Come scrive Luigi M. Lombardi Satriani: “…Assistiamo a sempre più intensi processi di carnevalizzazione della vita, che marcano nettamente la nostra temperie culturale e politica. Quanto più clownesca la sfera pubblica, tanto più carnevalizzata la vita sociale. Tant’è. Così appare il mondo che ci è dato vivere”.

Durante la fase di evoluzione l’Uomo soffre – perché rinnegare quella sensibilità che ci appartiene come e per Natura? – ma non teme: guarda dall’esterno il suo dolore.

La tradizione rinascimentale riporta che i pilastri recavano l’avvertimento “Nec plus ultra” (anche “non plus ultra” “nulla più in là”), che serviva da ammonimento per i navigatori a non proseguire oltre. “Lasciate ogni speranza o voi ch’entrate”, ovvero Porta del Buio?. Si ribaltino immagine e pensiero; la Porta del Buio non diviene, forse, Porta della Conoscenza? Buio per la Luce dunque e ancora, disillusione o patimento, comunque attraversamento della propria parte inconscia, quindi rifiutata e temuta ché sconosciuta. L’idea di morte non genera forse immotivato timore dovuto alla comune ignoranza del dopo, se dopo esiste?. Anche qui la superbia umana ha il sopravvento sul raziocinio: voler necessariamente credere a un dopo è ritenere di essere degni di un dopo.

I pilastri si fanno metafora di equilibrio tra due forze opposte, “Stabilità” e “Forza”i due opposti di cui è costituita la natura umana.

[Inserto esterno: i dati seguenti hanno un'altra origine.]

-- ==== Sys2Proof/Machine/Scalar.lean ====
section
/-!
DEFINITION. Sys2Proof/Machine/Scalar.lean: the scalar ALU, multiply and divide, long immediates, branches, jumps, calls and
returns (R88, R115 to R117, R120, R121), with the occupancy of R75.
-/

namespace Sys2Proof.Machine

/-- The outcome every meaning ends in. -/
abbrev Out := Host.Outcome State Fault Refusal

/-- R75, R115: an instruction that computes Sd from Sa and Sb in n clocks. -/
def aluRR (c : BitVec 8) (d a b : BitVec 5) (n : Nat) (f : Word → Word → Word) (s : State) : State :=
  issue c 4#18 [.s d, .s a, .s b]
    (fun t x s => retire s c.toNat t (putS x d (f (getS x a) (getS x b))) (x.pc + 4#18) n) s

/-- R75, R115: an instruction that computes Sd from Sa and a value its word holds; `len` is its length in bytes. -/
def aluRI (c : BitVec 8) (d a : BitVec 5) (len : BitVec 18) (n : Nat) (f : Word → Word) (s : State) : State :=
  issue c len [.s d, .s a] (fun t x s => retire s c.toNat t (putS x d (f (getS x a))) (x.pc + len) n) s

/-- R115: 1 if the relation holds, else 0. -/
def flagWord (p : Bool) : Word := if p then 1#64 else 0#64

/-- R115: the number of leading zeros of the low n bits of `v`. -/
def clzFrom (v : Nat) : Nat → Nat
  | 0 => 0
  | n + 1 => if bitAt v n then 0 else 1 + clzFrom v n

/-- R115: the number of trailing zeros from bit `i` on, n bits at most. -/
def ctzFrom (v : Nat) : Nat → Nat → Nat
  | 0, _ => 0
  | n + 1, i => if bitAt v i then 0 else 1 + ctzFrom v n (i + 1)

/-- R115: the number of ones among the low n bits. -/
def popFrom (v : Nat) : Nat → Nat
  | 0 => 0
  | n + 1 => b2n (bitAt v n) + popFrom v n

/-- R115: ADD. -/
def execAdd (c : BitVec 8) (d a b : BitVec 5) (s : State) : Out := .next (aluRR c d a b 3 (· + ·) s)
/-- R115: SUB. -/
def execSub (c : BitVec 8) (d a b : BitVec 5) (s : State) : Out := .next (aluRR c d a b 3 (· - ·) s)
/-- R115: AND. -/
def execAndS (c : BitVec 8) (d a b : BitVec 5) (s : State) : Out := .next (aluRR c d a b 3 (· &&& ·) s)
/-- R115: OR. -/
def execOrS (c : BitVec 8) (d a b : BitVec 5) (s : State) : Out := .next (aluRR c d a b 3 (· ||| ·) s)
/-- R115: XOR. -/
def execXorS (c : BitVec 8) (d a b : BitVec 5) (s : State) : Out := .next (aluRR c d a b 3 (· ^^^ ·) s)
/-- R115: SLL. -/
def execSll (c : BitVec 8) (d a b : BitVec 5) (s : State) : Out :=
  .next (aluRR c d a b 3 (fun x y => x <<< (y.toNat % 64)) s)
/-- R115: SRL. -/
def execSrl (c : BitVec 8) (d a b : BitVec 5) (s : State) : Out :=
  .next (aluRR c d a b 3 (fun x y => x >>> (y.toNat % 64)) s)
/-- R115: SRA. -/
def execSra (c : BitVec 8) (d a b : BitVec 5) (s : State) : Out :=
  .next (aluRR c d a b 3 (fun x y => x.sshiftRight (y.toNat % 64)) s)
/-- R115: ROTR. -/
def execRotr (c : BitVec 8) (d a b : BitVec 5) (s : State) : Out :=
  .next (aluRR c d a b 3 (fun x y => x.rotateRight (y.toNat % 64)) s)
/-- R115: SLT. -/
def execSlt (c : BitVec 8) (d a b : BitVec 5) (s : State) : Out :=
  .next (aluRR c d a b 3 (fun x y => flagWord (x.slt y)) s)
/-- R115: SLTU. -/
def execSltu (c : BitVec 8) (d a b : BitVec 5) (s : State) : Out :=
  .next (aluRR c d a b 3 (fun x y => flagWord (x.ult y)) s)
/-- R115: MIN. -/
def execMinS (c : BitVec 8) (d a b : BitVec 5) (s : State) : Out :=
  .next (aluRR c d a b 3 (fun x y => if x.slt y then x else y) s)
/-- R115: MAX. -/
def execMaxS (c : BitVec 8) (d a b : BitVec 5) (s : State) : Out :=
  .next (aluRR c d a b 3 (fun x y => if x.slt y then y else x) s)
/-- R115: MINU. -/
def execMinu (c : BitVec 8) (d a b : BitVec 5) (s : State) : Out :=
  .next (aluRR c d a b 3 (fun x y => if x.ult y then x else y) s)
/-- R115: MAXU. -/
def execMaxu (c : BitVec 8) (d a b : BitVec 5) (s : State) : Out :=
  .next (aluRR c d a b 3 (fun x y => if x.ult y then y else x) s)
/-- R115: CLZ; Sb is not read. -/
def execClz (c : BitVec 8) (d a _b : BitVec 5) (s : State) : Out :=
  .next (aluRI c d a 4#18 3 (fun x => BitVec.ofNat 64 (clzFrom x.toNat 64)) s)
/-- R115: CTZ. -/
def execCtz (c : BitVec 8) (d a _b : BitVec 5) (s : State) : Out :=
  .next (aluRI c d a 4#18 3 (fun x => BitVec.ofNat 64 (ctzFrom x.toNat 64 0)) s)
/-- R115: POPC. -/
def execPopc (c : BitVec 8) (d a _b : BitVec 5) (s : State) : Out :=
  .next (aluRI c d a 4#18 3 (fun x => BitVec.ofNat 64 (popFrom x.toNat 64)) s)
/-- R115: SEXTB. -/
def execSextb (c : BitVec 8) (d a _b : BitVec 5) (s : State) : Out :=
  .next (aluRI c d a 4#18 3 (fun x => (x.truncate 8).signExtend 64) s)
/-- R115: SEXTH. -/
def execSexth (c : BitVec 8) (d a _b : BitVec 5) (s : State) : Out :=
  .next (aluRI c d a 4#18 3 (fun x => (x.truncate 16).signExtend 64) s)
/-- R115: SEXTW. -/
def execSextw (c : BitVec 8) (d a _b : BitVec 5) (s : State) : Out :=
  .next (aluRI c d a 4#18 3 (fun x => (x.truncate 32).signExtend 64) s)

/-- R115: ADDI, the immediate sign-extended. -/
def execAddi (c : BitVec 8) (d a : BitVec 5) (imm16 : BitVec 16) (s : State) : Out :=
  .next (aluRI c d a 4#18 3 (· + imm16.signExtend 64) s)
/-- R115: ANDI, the immediate zero-extended. -/
def execAndi (c : BitVec 8) (d a : BitVec 5) (imm16 : BitVec 16) (s : State) : Out :=
  .next (aluRI c d a 4#18 3 (· &&& imm16.zeroExtend 64) s)
/-- R115: ORI, the immediate zero-extended. -/
def execOri (c : BitVec 8) (d a : BitVec 5) (imm16 : BitVec 16) (s : State) : Out :=
  .next (aluRI c d a 4#18 3 (· ||| imm16.zeroExtend 64) s)
/-- R115: XORI, the immediate zero-extended. -/
def execXori (c : BitVec 8) (d a : BitVec 5) (imm16 : BitVec 16) (s : State) : Out :=
  .next (aluRI c d a 4#18 3 (· ^^^ imm16.zeroExtend 64) s)
/-- R115: SLTI, the immediate sign-extended. -/
def execSlti (c : BitVec 8) (d a : BitVec 5) (imm16 : BitVec 16) (s : State) : Out :=
  .next (aluRI c d a 4#18 3 (fun x => flagWord (x.slt (imm16.signExtend 64))) s)
/-- R115: SLTIU, the immediate sign-extended. -/
def execSltiu (c : BitVec 8) (d a : BitVec 5) (imm16 : BitVec 16) (s : State) : Out :=
  .next (aluRI c d a 4#18 3 (fun x => flagWord (x.ult (imm16.signExtend 64))) s)

/-- R115: the shift of SHI by its kind, IMM16[7:6], and its amount, IMM16[5:0]. -/
def shiBy (imm16 : BitVec 16) (x : Word) : Word :=
  let n := imm16.toNat % 64
  match imm16.toNat / 64 % 4 with
  | 0 => x <<< n
  | 1 => x >>> n
  | 2 => x.sshiftRight n
  | _ => x.rotateRight n

/-- R113, R115: SHI; a one in the reserved bits IMM16[15:8] raises ILLOP. -/
def execShi (c : BitVec 8) (d a : BitVec 5) (imm16 : BitVec 16) (s : State) : Out :=
  .next (if imm16.toNat / 256 = 0 then aluRI c d a 4#18 3 (shiBy imm16) s
    else issue c 4#18 [] (fun t x s => illop s c.toNat t x 4#18 3) s)

/-- R116: signed division truncating toward zero: by zero all ones, and −2^63 by −1 gives −2^63. -/
def divS (x y : Word) : Word := if y = 0#64 then BitVec.allOnes 64 else x.sdiv y
/-- R116: unsigned division. -/
def divU (x y : Word) : Word := if y = 0#64 then BitVec.allOnes 64 else x / y
/-- R116: the signed remainder; by zero the dividend. -/
def remS (x y : Word) : Word := if y = 0#64 then x else x.srem y
/-- R116: the unsigned remainder. -/
def remU (x y : Word) : Word := if y = 0#64 then x else x % y

/-- The bit length of a magnitude. -/
def bitLen (n : Nat) : Nat := if n = 0 then 0 else Nat.log2 n + 1

/-- R75: the clocks of a division by the magnitudes of dividend and divisor. -/
def divClocks (p q : Nat) : Nat := 8 + (min 64 (bitLen p + 1 - bitLen q) + 1) / 2

/-- R75, R116: a division of the signed (`sg`) or unsigned values. -/
def divRR (c : BitVec 8) (d a b : BitVec 5) (sg : Bool) (f : Word → Word → Word) (s : State) : State :=
  issue c 4#18 [.s d, .s a, .s b] (fun t x s =>
    let p := getS x a
    let q := getS x b
    retire s c.toNat t (putS x d (f p q)) (x.pc + 4#18)
      (if sg then divClocks p.toInt.natAbs q.toInt.natAbs else divClocks p.toNat q.toNat)) s

/-- R116: MUL. -/
def execMul (c : BitVec 8) (d a b : BitVec 5) (s : State) : Out := .next (aluRR c d a b 8 (· * ·) s)
/-- R116: MULH. -/
def execMulh (c : BitVec 8) (d a b : BitVec 5) (s : State) : Out :=
  .next (aluRR c d a b 10 (fun x y => BitVec.ofInt 64 (x.toInt * y.toInt / 2 ^ 64)) s)
/-- R116: MULHU. R75 names the class "MULH (high 64 bits)" and no other for it: 10 clocks (DEDUCED). -/
def execMulhu (c : BitVec 8) (d a b : BitVec 5) (s : State) : Out :=
  .next (aluRR c d a b 10 (fun x y => BitVec.ofNat 64 (x.toNat * y.toNat / 2 ^ 64)) s)
/-- R116: DIV. -/
def execDiv (c : BitVec 8) (d a b : BitVec 5) (s : State) : Out := .next (divRR c d a b true divS s)
/-- R116: DIVU. -/
def execDivu (c : BitVec 8) (d a b : BitVec 5) (s : State) : Out := .next (divRR c d a b false divU s)
/-- R116: REM. -/
def execRem (c : BitVec 8) (d a b : BitVec 5) (s : State) : Out := .next (divRR c d a b true remS s)
/-- R116: REMU. -/
def execRemu (c : BitVec 8) (d a b : BitVec 5) (s : State) : Out := .next (divRR c d a b false remU s)

/-- R117: IMM44, sign-extended from bit 43. -/
def imm44 (immHi : BitVec 12) (immLo : BitVec 32) : Word := (immHi ++ immLo).signExtend 64

/-- R117: ADDI.L. -/
def execAddiL (c : BitVec 8) (d a : BitVec 5) (immHi : BitVec 12) (immLo : BitVec 32) (s : State) : Out :=
  .next (aluRI c d a 8#18 4 (· + imm44 immHi immLo) s)
/-- R117: ANDI.L. -/
def execAndiL (c : BitVec 8) (d a : BitVec 5) (immHi : BitVec 12) (immLo : BitVec 32) (s : State) : Out :=
  .next (aluRI c d a 8#18 4 (· &&& imm44 immHi immLo) s)
/-- R117: ORI.L. -/
def execOriL (c : BitVec 8) (d a : BitVec 5) (immHi : BitVec 12) (immLo : BitVec 32) (s : State) : Out :=
  .next (aluRI c d a 8#18 4 (· ||| imm44 immHi immLo) s)
/-- R117: XORI.L. -/
def execXoriL (c : BitVec 8) (d a : BitVec 5) (immHi : BitVec 12) (immLo : BitVec 32) (s : State) : Out :=
  .next (aluRI c d a 8#18 4 (· ^^^ imm44 immHi immLo) s)
/-- R117: LIH.L: Sa[43:0] + IMMLO[19:0] × 2^44. -/
def execLihL (c : BitVec 8) (d a : BitVec 5) (_immHi : BitVec 12) (immLo : BitVec 32) (s : State) : Out :=
  .next (aluRI c d a 8#18 4
    (fun x => (x.truncate 44).zeroExtend 64 + ((immLo.truncate 20).zeroExtend 64 <<< 44)) s)

/-- R120: the target of a relative transfer. -/
def relTarget (pc off : BitVec 18) : BitVec 18 := pc + off * 4#18

/-- R120: a branch that compares Sa with Sb: 3 clocks, taken or not. -/
def branch (c : BitVec 8) (a b : BitVec 5) (off16 : BitVec 16) (p : Word → Word → Bool) (s : State) : State :=
  issue c 4#18 [.s a, .s b] (fun t x s =>
    retire s c.toNat t x
      (if p (getS x a) (getS x b) then relTarget x.pc (off16.signExtend 18) else x.pc + 4#18) 3) s

/-- R120: BEQ. -/
def execBeq (c : BitVec 8) (a b : BitVec 5) (off16 : BitVec 16) (s : State) : Out :=
  .next (branch c a b off16 (fun x y => x == y) s)
/-- R120: BNE. -/
def execBne (c : BitVec 8) (a b : BitVec 5) (off16 : BitVec 16) (s : State) : Out :=
  .next (branch c a b off16 (fun x y => x != y) s)
/-- R120: BLT. -/
def execBlt (c : BitVec 8) (a b : BitVec 5) (off16 : BitVec 16) (s : State) : Out :=
  .next (branch c a b off16 (fun x y => x.slt y) s)
/-- R120: BGE. -/
def execBge (c : BitVec 8) (a b : BitVec 5) (off16 : BitVec 16) (s : State) : Out :=
  .next (branch c a b off16 (fun x y => !(x.slt y)) s)
/-- R120: BLTU. -/
def execBltu (c : BitVec 8) (a b : BitVec 5) (off16 : BitVec 16) (s : State) : Out :=
  .next (branch c a b off16 (fun x y => x.ult y) s)
/-- R120: BGEU. -/
def execBgeu (c : BitVec 8) (a b : BitVec 5) (off16 : BitVec 16) (s : State) : Out :=
  .next (branch c a b off16 (fun x y => !(x.ult y)) s)

/-- R88: the return-stack limit of a level. -/
def rsLimit : Level → Nat
  | .U => 496
  | .S => 512

/-- R88, R94: a call to `target`: the address of the next instruction is pushed; at the level's limit RSOVF, whose masked
outcome discards the oldest entry and pushes. -/
def call (c t : Nat) (x : Thread) (target : BitVec 18) (s : State) : State :=
  if x.rs.length < rsLimit x.lvl then retire s c t { x with rs := (x.pc + 4#18) :: x.rs } target 3
  else raise s c t x cRsovf 0#64 3
    (retire (setDropped s (worldOf (coreOf s c) t)) c t
      (addDrop { x with rs := (x.pc + 4#18) :: x.rs.take (x.rs.length - 1) } 1) target 3)

/-- R88, R120: CALL. -/
def execCall (c : BitVec 8) (off26 : BitVec 26) (s : State) : Out :=
  .next (issue c 4#18 [] (fun t x s => call c.toNat t x (relTarget x.pc (off26.truncate 18)) s) s)
/-- R120: JMP. -/
def execJmp (c : BitVec 8) (off26 : BitVec 26) (s : State) : Out :=
  .next (issue c 4#18 [] (fun t x s => retire s c.toNat t x (relTarget x.pc (off26.truncate 18)) 3) s)

/-- R88, R94: RET; with RSD = 0 RSUNF, whose masked outcome continues at the next instruction. -/
def execRet (c : BitVec 8) (s : State) : Out :=
  .next (issue c 4#18 [] (fun t x s =>
    match x.rs with
    | pc :: rest => retire s c.toNat t { x with rs := rest } pc 3
    | [] => raise s c.toNat t x cRsunf 0#64 3 (dropIt s c.toNat t x 4#18 3)) s)

/-- R121: the target of JMPR and CALLR: Sa[17:0] with [1:0] zero. -/
def regTarget (v : Word) : BitVec 18 := v.truncate 18 &&& 0x3FFFC#18

/-- R121: JMPR. -/
def execJmpr (c : BitVec 8) (a : BitVec 5) (s : State) : Out :=
  .next (issue c 4#18 [.s a] (fun t x s => retire s c.toNat t x (regTarget (getS x a)) 3) s)
/-- R88, R121: CALLR. -/
def execCallr (c : BitVec 8) (a : BitVec 5) (s : State) : Out :=
  .next (issue c 4#18 [.s a] (fun t x s => call c.toNat t x (regTarget (getS x a)) s) s)

end Sys2Proof.Machine
end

Sono espressioni attive e passive dell’energia divina, bene e male, il sole e la luna, luce e oscurità.

E’ in questi attimi del navigare l’Esistere che è bello incontrare un legame forte, più forte Di e Tra tutti Noi: 
e qui vedo l’Uovo, espressione figurata dell’embrione primigenio da cui sarebbe scaturita la vita, è ciclo che arriva al sangue e lo continua, dove la terra si ferma. 
Quando la foschia dell’illusione sfuma si apprende, ad esempio, a smascherare l’inutile abbaiare di un altro, a sgonfiarlo di ogni presunzione come farebbe lo spillo sul palloncino ché gonfio, tronfio come è, non riesce più ad accogliere niente altro che non sia la propria boria, e simulazione.
A volte il coraggio di svilire, spezzare il falso e l’apparenza, non rappresentano incoscienza o amore del pericolo quanto capacità di distinguere cosa è ‘male’ per un uomo o per l’intera Comunità, e cosa non lo è. Per dirla alla Seneca, il coraggioso custodisce la propria tutela e nello stesso tempo patisce con risolutezza gli eventi che hanno l’ipocrita apparenza di mali.

Nella ‘Forza’ sarà ‘Stabilità’ la mia dimora.